两人唯恐天下不乱地在急诊室里动起手来,7号和8号急得像热锅上的蚂蚁,骆城躲在墙角生怕被殃及,以免他直接从左手骨折变成下半身瘫痪。于是平时基本不信教的他此刻在心里把认识的神仙佛祖都祈祷了个遍,正在他念道灶神的时候,他看到一个比玉皇大帝更让他安心的人,顿时喜出望外地对着门口大叫道:“队长!”
司铎后来回忆那一声呼唤绝对比电视里母子相会还亲切。
只是当时那个声音让他如同从热带雨林被空降到南极,从舒适的云端被扔进冰冷的太平洋,从
??如果给他更多的时间去形容,他还可以找到更多贴切的比喻。
两个如同被石化的人保持着打斗的姿势僵在那里,直到叶凯溱故意咳嗽了一声,22号才反应过来,立刻挺拔地站好,“队长好!”
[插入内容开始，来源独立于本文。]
/-! ### Changing the hierarchy (R153, R158, R489) -/

/-- Queues of a tenant node by its settings. -/
def Dev.nodeQueues (d : Dev) (r j : Nat) : Nat × Nat := (d.fld F.SCH_TNODE_QBASE r j, d.fld F.SCH_TNODE_QBASE r j + d.fld F.SCH_TNODE_QCNT_M1 r j)

/-- A queue of a tenant node holds a frame: one of those that it owns while it is enabled (R137), or one that still drains under it (R158). -/
def Dev.nodeBusy (d : Dev) (r j : Nat) : Bool :=
  let (lo, hi) := d.nodeQueues r j
  d.egressQ.any fun e => e.1 / 16384 == r && (d.flag F.SCH_TNODE_EN r j && decide (lo ≤ e.1 % 16384 ∧ e.1 % 16384 ≤ hi) && !e.2.isEmpty ||
    e.2.any fun id => (d.pkt id).tnode == j)

/-- Another enabled tenant node shares a queue with node `j`. -/
def Dev.nodeOverlaps (d : Dev) (r j : Nat) : Bool :=
  let (lo, hi) := d.nodeQueues r j
  (List.range 4096).any fun i => i != j && d.flag F.SCH_TNODE_EN r i &&
    (let (a, b) := d.nodeQueues r i; decide (a ≤ hi ∧ lo ≤ b))

/-- The class node of `j` has 512 other enabled tenant nodes. -/
def Dev.classFull (d : Dev) (r j : Nat) : Bool :=
  decide (512 ≤ ((List.range 4096).filter fun i => i != j && d.flag F.SCH_TNODE_EN r i &&
    d.fld F.SCH_TNODE_CLASS r i == d.fld F.SCH_TNODE_CLASS r j).length)

/-- SCH_TNODE (R158). -/
def tnodeEffect (k : RegKey) (w : Write) (d : Dev) : Dev :=
  let v := d.wouldBe k w.value
  let d' := d.setWord k v
  let r := k.n
  let j := k.i
  let shape := d'.fld F.SCH_TNODE_CLASS r j ≠ d.fld F.SCH_TNODE_CLASS r j ∨ d'.nodeQueues r j ≠ d.nodeQueues r j
  let on := d'.flag F.SCH_TNODE_EN r j && (!d.flag F.SCH_TNODE_EN r j || decide shape)
  if d'.fld F.SCH_TNODE_WEIGHT r j = 0 ∨ 16383 < (d'.nodeQueues r j).2 then d
  else
    let busy := decide shape && d.nodeBusy r j
    let bad := on && (d'.nodeOverlaps r j || d'.classFull r j)
    if busy ∨ bad then
      (d.onlyIf busy fun d => d.setFld F.SCH_STAT_BUSYCFG r 0 1).onlyIf bad fun d => d.setFld F.SCH_STAT_BADCFG r 0 1
    else d'

/-- A policer as it stands before a write of the present cycle, for the POLICE operations of that cycle (R153). -/
def Dev.keepPolicer (d : Dev) (r i : Nat) : Dev :=
  let n := 65536 * r + i
  if (d.polWas.at none n).any fun x => x.cycle == d.clk.now then d
  else
    let words := (List.range 4).map fun w => d.word ⟨.SCH_POL, r, i, w⟩
    { d with polWas := d.polWas.set none n (some { cycle := d.clk.now, words := words, bucket := d.pols.at (0, 0, 0) n }) }

/-- SCH_POL (R152, R153): a parameter write fills both buckets to their new bursts; both rates follow the range of R149. DEDUCED for PIR, entry 197. -/
def polEffect (k : RegKey) (w : Write) (d : Dev) : Dev :=
  let v := d.wouldBe k w.value
  if (k.w = 0 ∧ (bitsOf v.toNat 31 30 = 3 ∨ 1600000 < bitsOf v.toNat 20 0)) ∨ (k.w = 2 ∧ 1600000 < bitsOf v.toNat 20 0) then d
  else
    let d := (d.keepPolicer k.n k.i).setWord k v
    let full := (d.fld F.SCH_POL_CBS k.n k.i * 2 ^ 40, d.fld F.SCH_POL_EBS_PBS k.n k.i * 2 ^ 40, d.clk.now)
    { d with pols := d.pols.set (0, 0, 0) (65536 * k.n + k.i) full }

/-- TNODE_WRITE (R158). -/
def execTnodeWrite (region : Fin 4) (node : Fin 4096) (word : Fin 2) (ws : List Write) (s : State) : Out := s.on fun d =>
  d.writeReg ⟨.SCH_TNODE, region.val, node.val, word.val⟩ ws tnodeEffect

/-- POLICER_WRITE (R153). -/
def execPolicerWrite (region : Fin 4) (policer : Fin 65536) (word : Fin 4) (ws : List Write) (s : State) : Out := s.on fun d =>
  d.writeReg ⟨.SCH_POL, region.val, policer.val, word.val⟩ ws polEffect

/-- MEAN_DEPTH of every queue fixed for the latch, and SCH_LAT_CFG taken over for the next span (R156). -/
def Dev.fixDepths (d : Dev) : Dev :=
  let d := d.each d.depthSum fun e d => d.tally (tlyQueue (e.1 / 16384) (e.1 % 16384) + 4) (e.2.1 / e.2.2)
  { d with depthSum := [], latS := (List.range 4).foldl (fun m r => NMap.set m 10 r (d.fld F.SCH_LAT_CFG_S r)) d.latS }

end Sys2Proof.Machine
end

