/-- An entry written to a completion queue, and its vector triggered. -/
def Dev.nvPost (d : Dev) (f cq sq cid dw0 st : Nat) : Dev :=
  let c := d.nvme f
  match c.cqs.at none cq with
  | none => d
  | some q =>
    let sqhd := match c.sqs.at none sq with
      | some s => s.head
      | none => 0
    let e := leBytes 4 dw0 ++ leBytes 4 0 ++ leBytes 2 sqhd ++ leBytes 2 sq ++ leBytes 2 cid ++ leBytes 2 (natOf q.phase + 2 * st)
    let at_ := q.base + 16 * q.tail
    let wrap := q.tail + 1 = q.size
    let q' : NvmeQ := { q with tail := if wrap then 0 else q.tail + 1, phase := if wrap then !q.phase else q.phase }
    let d := d.updNvme f fun c => { c with cqs := c.cqs.set none cq (some q') }
    d.postEntry f 2 cq q'.tail at_ none e (if q.ien then some q.iv else none)

/-- An Asynchronous Event Request completes with the oldest notice. -/
def Dev.nvNotify (d : Dev) (f : Nat) : Dev :=
  let c := d.nvme f
  match c.aers, c.notices with
  | cid :: ct, n :: nt => if d.nvRoom f 0 then (d.updNvme f fun c => { c with aers := ct, notices := nt }).nvPost f 0 0 cid n 0 else d
  | _, _ => d

/-- A notice for a controller: not repeated while one of its kind waits. -/
def Dev.nvNotice (d : Dev) (f n : Nat) : Dev :=
  if (d.nvme f).notices.contains n then d else (d.updNvme f fun c => { c with notices := c.notices ++ [n] }).nvNotify f

/-- STO_NS as `stoNsEffect`, and the controllers whose namespace it changes hear of it. -/
def nsEffect (k : RegKey) (w : Write) (d : Dev) : Dev :=
  let before := (d.fld F.STO_NS_FUNC 0 k.i, d.fld F.STO_NS_NSID 0 k.i)
  let d' := stoNsEffect k w d
  let changed := d'.word k != d.word k
  let after := (d'.fld F.STO_NS_FUNC 0 k.i, d'.fld F.STO_NS_NSID 0 k.i)
  d'.each (if before = after then [after] else [before, after]) fun (x : Nat × Nat) d =>
    if d.hasNvme x.1 ∧ (d.nvme x.1).rdy ∧ changed then
      let d := d.updNvme x.1 fun c => { c with changed := if c.changed.contains x.2 then c.changed else c.changed ++ [x.2] }
      if bitOf ((d.nvme x.1).feats.at 0 0x0B) 8 then d.nvNotice x.1 0x040002 else d
    else d

/-! ### Controller registers (R258) -/

/-- The registers of a controller by offset, 32 bits each. -/
def Dev.nvRead (d : Dev) (f o : Nat) : Nat :=
  let c := d.nvme f
  match o with
  | 0x00 => 2 * 2 ^ 24 + 2 ^ 16 + 0xFFFF
  | 0x04 => 4 * 2 ^ 20 + 2 ^ 5
  | 0x08 => 0x00020000
  | 0x0C => c.intms
  | 0x10 => c.intms
  | 0x14 => c.cc
  | 0x1C => natOf c.rdy + 2 * natOf c.cfs + 4 * (if c.shut = 0 then 0 else if c.shut = 3 then 2 else 1)
  | 0x24 => c.aqa
  | 0x28 => c.asq % 2 ^ 32
  | 0x2C => c.asq / 2 ^ 32
  | 0x30 => c.acq % 2 ^ 32
  | 0x34 => c.acq / 2 ^ 32
  | _ => 0

/-- CC.EN goes from 0 to 1: the admin queues stand and the controller is ready, or a setting that R258 does not offer stops it. -/
def Dev.nvEnable (d : Dev) (f : Nat) : Dev :=
  let c := d.nvme f
  if bitsOf c.cc 10 7 > 4 ∨ bitsOf c.cc 6 4 ≠ 0 ∨ bitsOf c.cc 13 11 ≠ 0 then d.updNvme f fun c => { c with cfs := true }
  else
    let sq : NvmeQ := { base := c.asq, size := c.aqa % 4096 + 1 }
    let cq : NvmeQ := { base := c.acq, size := bitsOf c.aqa 27 16 + 1, ien := true }
    d.updNvme f fun c => { c with rdy := true, shut := 0, sqs := [(0, some sq)], cqs := [(0, some cq)] }

/-- Commands of a controller abandoned (R262). -/
def Dev.nvAbandon (d : Dev) (f : Nat) (p : StoCmd → Bool) : Dev :=
  let l : NMap StoCmd := d.stoCmds.filter fun e => !(e.2.fn == f && p e.2)
  { d with stoCmds := l }

/-- A command that a submission queue entry started. -/
def StoCmd.ofNvme (c : StoCmd) : Bool :=
  match c.origin with
  | .nvme _ _ => true
  | .nvmeFlush => true
  | _ => false

/-- CC.EN goes to 0: queues and commands are gone, AQA, ASQ and ACQ stay. -/
def Dev.nvDisable (d : Dev) (f : Nat) : Dev :=
  (d.nvAbandon f StoCmd.ofNvme).updNvme f fun c => { cc := c.cc, aqa := c.aqa, asq := c.asq, acq := c.acq }

/-- CC written: EN and SHN act. -/
def Dev.nvWriteCc (d : Dev) (f v : Nat) : Dev :=
  let was := bitOf (d.nvme f).cc 0
  let d := d.updNvme f fun c => { c with cc := v % 2 ^ 24 }
  let d := if bitOf v 0 ∧ ¬ was then d.nvEnable f else if ¬ bitOf v 0 ∧ was then d.nvDisable f else d
  if bitsOf v 15 14 ≠ 0 ∧ (d.nvme f).shut = 0 then d.updNvme f fun c => { c with shut := 1 } else d

/-- A doorbell at an offset: a submission queue's tail or a completion queue's head; a value outside the queue, or a queue that does not exist, is discarded with a notice. -/
def Dev.nvDoorbell (d : Dev) (f o v : Nat) : Dev :=
  let y := (o - 0x1000) / 8
  let c := d.nvme f
  let v := v % 65536
  if ¬ c.rdy then d
  else if (o - 0x1000) / 4 % 2 = 0 then
    match c.sqs.at none y with
    | none => d.nvNotice f 0x010000
    | some q =>
      if q.size ≤ v then d.nvNotice f 0x010100 else d.updNvme f fun c => { c with sqs := c.sqs.set none y (some { q with tail := v }) }
  else
    match c.cqs.at none y with
    | none => d.nvNotice f 0x010000
    | some q =>
      if q.size ≤ v then d.nvNotice f 0x010100 else (d.updNvme f fun c => { c with cqs := c.cqs.set none y (some { q with head := v }) }).nvNotify f

/-- A controller register or doorbell written, 32 bits at an offset of the register area. -/
def Dev.nvWrite (d : Dev) (f o v : Nat) : Dev :=
  if d.passive then d.standbyDrop
  else if ¬ d.hasNvme f then d
  else
    match o with
    | 0x0C => d.updNvme f fun c => { c with intms := c.intms ||| v }
    | 0x10 => d.updNvme f fun c => { c with intms := c.intms &&& (2 ^ 32 - 1 - v % 2 ^ 32) }
    | 0x14 => d.nvWriteCc f v
    | 0x24 => d.updNvme f fun c => { c with aqa := v % 2 ^ 32 }
    | 0x28 => d.updNvme f fun c => { c with asq := c.asq / 2 ^ 32 * 2 ^ 32 + v / 4096 * 4096 }
    | 0x2C => d.updNvme f fun c => { c with asq := v * 2 ^ 32 + c.asq % 2 ^ 32 }
    | 0x30 => d.updNvme f fun c => { c with acq := c.acq / 2 ^ 32 * 2 ^ 32 + v / 4096 * 4096 }
    | 0x34 => d.updNvme f fun c => { c with acq := v * 2 ^ 32 + c.acq % 2 ^ 32 }
    | _ => if 0x1000 ≤ o ∧ o < 0x4000 then (if d.peerWaits then d.queueIntent (.nvme f o v) else d.nvDoorbell f o v) else d

/-- NVME_CC_ENABLE (R258): CC written with EN = 1. -/
def execNvmeCcEnable (fn : Fin 512) (value : Word) (s : State) : Out := s.on fun d =>
  if bitOf value.toNat 0 then d.nvWrite fn.val 0x14 value.toNat else d

/-- NVME_CC_DISABLE (R262): CC written with EN = 0. -/
def execNvmeCcDisable (fn : Fin 512) (value : Word) (s : State) : Out := s.on fun d =>
  if bitOf value.toNat 0 then d else d.nvWrite fn.val 0x14 value.toNat

/-- NVME_SHUTDOWN (R262): CC written with SHN. -/
def execNvmeShutdown (fn : Fin 512) (value : Word) (s : State) : Out := s.on fun d =>
  if bitsOf value.toNat 15 14 = 0 then d else d.nvWrite fn.val 0x14 value.toNat

/-- NVME_DOORBELL (R259): the doorbell of index `index`, in the order of the register area. -/
def execNvmeDoorbell (fn : Fin 512) (index : Fin 2050) (value : Word) (s : State) : Out := s.on fun d =>
  d.nvWrite fn.val (0x1000 + 4 * index.val) value.toNat

/-- Namespaces of a controller on the fabric. -/
def Dev.nvFabric (d : Dev) (f : Nat) : List Nat := d.nsList.filter fun n => d.nsOwned f n && d.nsFabric n

/-- NVME_SHUTDOWN_COMPLETE (R262): once no command is outstanding every fabric path is flushed, and once those FLUSHes have completed SHST shows the end. -/
def execNvmeShutdownComplete (fn : Fin 512) (s : State) : Out := s.on fun d =>
  let f := fn.val
  let c := d.nvme f
  if d.stoCmds.any fun e => e.2.fn == f && e.2.ofNvme then d
  else if c.shut = 1 then
    let l := d.nvFabric f
    if l.isEmpty then d.updNvme f fun c => { c with shut := 3 }
    else (d.each l fun n d => (d.stoStart { fn := f, ns := n, op := 3, origin := .nvmeFlush } [] .good).1).updNvme f fun c => { c with shut := 2 }
  else if c.shut = 2 then d.updNvme f fun c => { c with shut := 3 }
  else d

/-! ### Submission entries -/

def sqeOp (e : List Byte) : Nat := leVal (sliceB e 0 1)
def sqeCid (e : List Byte) : Nat := leVal (sliceB e 2 2)
def sqeNsid (e : List Byte) : Nat := leVal (sliceB e 4 4)
def sqePrp1 (e : List Byte) : Nat := leVal (sliceB e 24 8)
def sqePrp2 (e : List Byte) : Nat := leVal (sliceB e 32 8)
def sqeDw (e : List Byte) (i : Nat) : Nat := leVal (sliceB e (4 * i) 4)

/-- The pieces of a host buffer of `n` bytes that PRP entries name; `list` is the PRP list, when there is one. -/
def prpPieces (page prp1 prp2 : Nat) (list : List Nat) (n : Nat) : List (Nat × Nat) :=
  let first := min n (page - prp1 % page)
  let more := ceilDiv (n - first) page
  (prp1, first) :: (List.range more).map fun i =>
    (if more = 1 then prp2 else list.getD i 0, min page (n - first - page * i))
修奕棱角分明的脸上甚至露出一丝笑意,就如同平时和队员打招呼一样的和蔼。司铎却不自觉地打了个寒颤,将身体拔得像标枪一样。他偷眼去看叶凯溱,意料之中得到了怜悯的一瞥。
修奕在屋里子扫视了一圈,然后对屋子里的人命令道:“7号8号和22号先回学校去,我跟副队长说过了,你们回去直接找他报道,骆城这里有我在,你们放心。”
三个人没想到修奕这么轻易就放走了他们,想来是修奕不愿在医院里发火,于是立刻大声应是,心情复杂地鱼贯走出了急诊室。
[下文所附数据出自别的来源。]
/-- A write of LDR_CMD. -/
def Dev.writeLdr (d : Dev) (ws : List Write) (host : List Byte) (ends : ReadEnd) : Dev := d.writeReg ⟨.LDR_CMD, 0, 0, 0⟩ ws (ldrEffect host ends)

/-- INSTALL_SC (R411): loader command 1. -/
def execInstallSc (ws : List Write) (host : List Byte) (ends : ReadEnd) (s : State) : Out := s.on fun d => d.writeLdr ws host ends

/-- INSTALL_PC (R411): loader command 2. -/
def execInstallPc (ws : List Write) (host : List Byte) (ends : ReadEnd) (s : State) : Out := s.on fun d => d.writeLdr ws host ends

/-- INSTALL_ACT (R411): loader command 3. -/
def execInstallAct (ws : List Write) (host : List Byte) (ends : ReadEnd) (s : State) : Out := s.on fun d => d.writeLdr ws host ends

/-- INSTALL_PARSE (R411): loader command 4. -/
def execInstallParse (ws : List Write) (host : List Byte) (ends : ReadEnd) (s : State) : Out := s.on fun d => d.writeLdr ws host ends

/-- A range lies wholly in one locked protected range. -/
def Dev.inLockedRange (d : Dev) (a n : Nat) : Bool :=
  d.flag F.IMP_CFG_LOCK && (List.range 8).any fun k =>
    let b := d.fld F.IMP_RANGE_BASE_HI 0 k * 2 ^ 31 + d.fld F.IMP_RANGE_BASE_LO 0 k * 2 ^ 21
    d.flag F.IMP_RANGE_VALID 0 k && decide (b ≤ a ∧ a + n ≤ b + d.fld F.IMP_RANGE_SIZE_2M 0 k * 2 ^ 21)

/-- 32-bit words of a payload. -/
def wordsOf (bs : List Byte) : List Nat := (List.range (bs.length / 4)).map fun i => leVal (sliceB bs (4 * i) 4)

/-- Words 0 to 3 of entries 0 up of a parse bank's register written in order; words of their reserved bits read 0. -/
def Dev.putParse (d : Dev) (reg : Reg) (r first : Nat) (ws : List Nat) : Dev :=
  d.each (List.range ws.length) fun x d =>
    let k : RegKey := ⟨reg, r, first + x / 4, x % 4⟩
    d.plainWrite k (BitVec.ofNat 32 (ws.getD x 0))

/-- A parse program holds values in range: 254 states of four words, then 1,024 transitions of four words. -/
def parseImageOk (ws : List Nat) : Bool :=
  ws.length == 4 * (254 + 1024) && (List.range 254).all fun i =>
    let w (x : Nat) : Word := BitVec.ofNat 32 (ws.getD (4 * i + x) 0)
    decide (F.CLS_PSTATE_LENF_BITS.ofWord (w 0) ≤ 8 ∧ F.CLS_PSTATE_SEL_BITS.ofWord (w 1) ≤ 32 ∧ F.CLS_PSTATE_FRAG.ofWord (w 1) ≠ 3 ∧
      F.CLS_PSTATE_TRANS_CNT.ofWord (w 2) ≤ 64)

/-- Steps 3 and 4 of R411 for a verified image: its status, and the device with it installed. -/
def Dev.ldrInstall (d : Dev) (cmd dst : Nat) (img : List Byte) : Dev × Nat :=
  let w : Word := BitVec.ofNat 32 cmd
  let op := F.LDR_CMD_OP.ofWord w
  let r := F.LDR_CMD_REGION.ofWord w
  let body := imgPayload img
  let load := imgNum img 0x18 8
  if imgNum img 6 1 ≠ op + 1 then (d, 5)
  else
    match op with
    | 1 =>
      if ¬ d.inDram dst body.length ∨ ¬ d.inLockedRange dst body.length then (d, 5)
      else
        let d := d.storeFree dst body
        ((d.updBoot fun k => { k with scCode := (k.scCode.filter fun x => x != (dst, body.length)) ++ [(dst, body.length)] }), 0)
    | 2 =>
      let b := 4 * r + F.LDR_CMD_BLOCK.ofWord w
      let busy := ((List.range 17).map (17 * b + ·)).any fun c => d.coreState c == 1
      let meets := d.boot.pcCode.any fun x => x.1 == b && decide (load < x.2.2 ∧ x.2.1 < load + body.length)
      if 65536 < load + body.length ∨ load % 4 ≠ 0 ∨ (busy ∧ meets) then (d, 5)
      else
        let d := d.storeFree (codeBase b + load) body
        ((d.updBoot fun k => { k with pcCode := k.pcCode ++ [(b, load, load + body.length)] }), 0)
    | 3 =>
      let ws := wordsOf body
      if body.length % 4 ≠ 0 ∨ ¬ programOk ws then (d, 6)
      else ({ d with progs := d.progs.set [] (256 * r + F.LDR_CMD_SLOT.ofWord w) ws }, 0)
    | 4 =>
      let ws := wordsOf body
      if ¬ parseImageOk ws then (d, 6)
      else
        let b := 1 - d.fld F.CLS_PARSE_CTL_ACTIVE r
        let d := (d.putParse .CLS_PSTATE r (254 * b) (ws.take 1016)).putParse .CLS_PTRANS r (1024 * b) (ws.drop 1016)
        (d.onlyIf (F.LDR_CMD_COMMIT.ofWord w == 1) fun d => d.setFld F.CLS_PARSE_CTL_ACTIVE r 0 b, 0)
    | _ => (d, 5)

/-- The target of an installation as the install chain names it: LDR_DST, or the fields of LDR_CMD. -/
def ldrTarget (cmd dst : Nat) : Nat := if F.LDR_CMD_OP.ofWord (BitVec.ofNat 32 cmd) = 1 then dst else cmd % 2 ^ 22

/-- LOADER_COMMAND_COMPLETE (R394, R409, R411): copy errors first, then the checks of R394 without the SVN, the target, and the installation, which extends the install chain. -/
def execLoaderCommandComplete (s : State) : Out := s.on fun d =>
  match d.boot.ldr with
  | none => d
  | some (cmd, dst) =>
    let img := d.boot.ldrImage
    let x := d.imgFails [2, 3, 4, 5] (2 ^ 21) img false
    let y : Dev × Nat :=
      if d.boot.ldrErr ≠ 0 then (d, d.boot.ldrErr)
      else if x = 5 then (d, 4)
      else if x ≠ 0 then (d, x)
      else d.ldrInstall cmd dst img
    let d := y.1.onlyIf (decide (1 ≤ y.2 ∧ y.2 ≤ 6)) fun d => d.bump .BOOT_CNT 0 1
    let chain := if y.2 = 0 then
        sha384 (d.boot.chain ++ sliceB img 0x20 48 ++ [BitVec.ofNat 8 (imgNum img 6 1)] ++ leBytes 8 (ldrTarget cmd dst)) else d.boot.chain
    let d := (d.setChip F.LDR_CMD_STATUS y.2).setChip F.LDR_CMD_BUSY 0
    d.updBoot fun k => { k with ldr := none, ldrImage := [], ldrErr := 0, chain := chain }

/-- IMP_CFG (R412): a carve-out of 0 to 64 GiB. -/
def impCfgEffect (k : RegKey) (w : Write) (d : Dev) : Dev :=
  if k.w = 2 ∧ 64 < F.IMP_CFG_SIZE_GIB.ofWord (d.wouldBe k w.value) then d else d.plainWrite k w.value

/-- IMP_RANGE (R412): the tags of the valid ranges fit the carve-out. -/
def impRangeEffect (k : RegKey) (w : Write) (d : Dev) : Dev :=
  let e := d.plainWrite k w.value
  let size := ((List.range 8).map fun i => if e.flag F.IMP_RANGE_VALID 0 i then e.fld F.IMP_RANGE_SIZE_2M 0 i else 0).sum
  if e.flag F.IMP_RANGE_VALID 0 k.i ∧ e.fld F.IMP_CFG_SIZE_GIB * 2 ^ 30 < size * 2 ^ 18 then d else e

/-! ### Firmware update, monitoring and measurement (R403, R409, R410, R413, R414) -/

/-- PLDM_REQUEST_UPDATE (R403). -/
def execPldmRequestUpdate (s : State) : Out := s.on fun d =>
  if d.boot.updating then d.emit (.pldm 1 []) else (d.updBoot fun k => { k with updating := true, updated := none }).emit (.pldm 0 [])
修奕望着躲在墙角的骆城,温和地说道:“5号,让医生给你把骨头接上。”
老医生看着终于来了个正常人,高兴得恨不得马上把骆城抓过来接好,而骆城刚刚松下的神经立刻又紧绷起来,一脸的倔强和抗议。
修奕也不生气,依旧微笑着,他冲着司铎伸出一根手指头,往里弯了弯,司铎咬咬嘴唇往前蹭了一步,心跳增到180,看着修奕没表示,只得继续往前又蹭了一小步,终于站到离修奕不到两米的距离,心跳顿时跳过250。
修奕放下手的瞬间眼里一道寒芒闪过,司铎登时感到眼前一片黑,世界末日来临了般。修奕看到了司铎眼里的乞求,却没有任何顾及,以闪电般的速度一脚踹在司铎的大腿根上,巨大力量让司铎如稻草人一般没有任何反抗地摔在地上。
在场的除了叶凯溱之外的所有人均是觉得呼吸一窒,整个急诊室立刻安静下来,老医生和几个护士小姐早已被这一群怪人吓得失去了正常思考能力,伫立在墙边如街头的行为艺术。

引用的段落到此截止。